-- ==== Sys2Proof/Laws/Issue.lean ====
section
/-! SUPPORT. What the shared operations of the vats' instructions do: issue (05 R174-R180), branches (R185) and queueing (06 R204). -/
namespace Sys2Proof.Machine
open Sys2Proof

/-- A command whose meaning answers `t`. -/
theorem runs_of_answer {c : Instr} {s t u : State} (h : exec c s = answer s t) (e : t = u) : Runs c s u := by
  subst e; exact h

/-- An instruction at a ready vat that no decode check refuses has its effect. -/
theorem issue_ready {s : State} {v op : Nat} {w : Word56} {check : Option Nat} {u : Uses} {eff : State → State}
    (h : Ready s v w u) (hc : check = none) : issue s v op w check u eff = eff s := by
  obtain ⟨h1, h2, h3, h4⟩ := h
  subst hc
  have : ¬ (vatSize ≤ (s.vat v).pc.toNat) := by omega
  simp [issue, h1, h3, h4, this]

/-- The same for an instruction that only changes the vat's registers: the vat moves on. -/
theorem issueRegs_ready {s : State} {v op : Nat} {w : Word56} {check : Option Nat} {u : Uses} {f : VatState → VatState}
    (h : Ready s v w u) (hc : check = none) : issueRegs s v op w check u f = s.setVat v (f (s.vat v)).retire := by
  rw [issueRegs, issue_ready h hc]

/-- A decode check that refuses makes a precise fault, whatever the predicate says. -/
theorem issue_illegal {s : State} {v op r : Nat} {w : Word56} {check : Option Nat} {u : Uses} {eff : State → State}
    (h1 : (s.vat v).canIssue = true) (h2 : (s.vat v).pc.toNat < vatSize) (hc : check = some r) :
    issue s v op w check u eff = s.vatFault v (illegalInfo v (s.vat v).pc.toNat op w r) := by
  subst hc
  have : ¬ (vatSize ≤ (s.vat v).pc.toNat) := by omega
  simp [issue, h1, this]

/-- A false predicate retires a legal instruction without effect. -/
theorem issue_not_predicated {s : State} {v op : Nat} {w : Word56} {check : Option Nat} {u : Uses} {eff : State → State}
    (h1 : (s.vat v).canIssue = true) (h2 : (s.vat v).pc.toNat < vatSize) (hc : check = none) (hp : (s.vat v).pred w = false) :
    issue s v op w check u eff = s.setVat v (s.vat v).retire := by
  subst hc
  have : ¬ (vatSize ≤ (s.vat v).pc.toNat) := by omega
  simp [issue, h1, this, hp]

/-- A branch to an aligned address of vat SRAM is taken. -/
theorem branchTo_good {s : State} {v : Nat} {t : W48} {f : VatState → VatState} (h1 : t.toNat < vatSize) (h2 : t.toNat % 8 = 0) :
    branchTo s v t f = s.setVat v ((f (s.vat v)).branch t) := by
  have : ¬ 0x1FFFFF < t.toNat := by simp [vatSize] at h1; omega
  simp [branchTo, this, h2, State.onVat]

/-- An instruction bound for a queue with room, whose register checks pass, joins it. -/
theorem issueEngine_ready {s : State} {v op : Nat} {w : Word56} {check : Option Nat} {u : Uses} {e : Engine} {mk : VatState → EngineOp}
    {regs : EngineOp → Option EngFault} (h : Ready s v w u) (hc : check = none) (hr : roomFor s v e (queueDepth e))
    (hb : regs (mk (s.vat v)) = none) : issueEngine s v op w check u e mk regs = queuedAt s v e (mk (s.vat v)) := by
  have : ¬ queueDepth e ≤ ((s.vat v).queue.filter (fun q => q.eng == e)).length := by simp only [roomFor] at hr; omega
  unfold issueEngine
  rw [issue_ready h hc]
  simp only [this, hb, ↓reduceIte]
  rfl

/-- Two registers lane by lane. -/
theorem zipWith_lanes (x : VatState) (a b : Nat) (f : W32 → W32 → W32) :
    List.zipWith f (x.lanes a) (x.lanes b) = (List.range 64).map (fun i => f (x.lane a i) (x.lane b i)) := by
  simp [VatState.lanes, List.zipWith_map]

/-- A write through a door that is admitted and served reaches its object. -/
theorem asClient_admitted {s : State} {c : Byte} {k : Nat} {f : State → State} (h : s.clientGate c = none) (h2 : s.served k = true) :
    s.asClient c k f = f s := by
  simp [State.asClient, h, h2]

end Sys2Proof.Machine
end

════

### [The problem]
Look through the entries above for the word "EngineOp". Copy every line where it shows up.

### [Answer for this exercise]
theorem issueEngine_ready {s : State} {v op : Nat} {w : Word56} {check : Option Nat} {u : Uses} {e : Engine} {mk : VatState → EngineOp}
    {regs : EngineOp → Option EngFault} (h : Ready s v w u) (hc : check = none) (hr : roomFor s v e (queueDepth e))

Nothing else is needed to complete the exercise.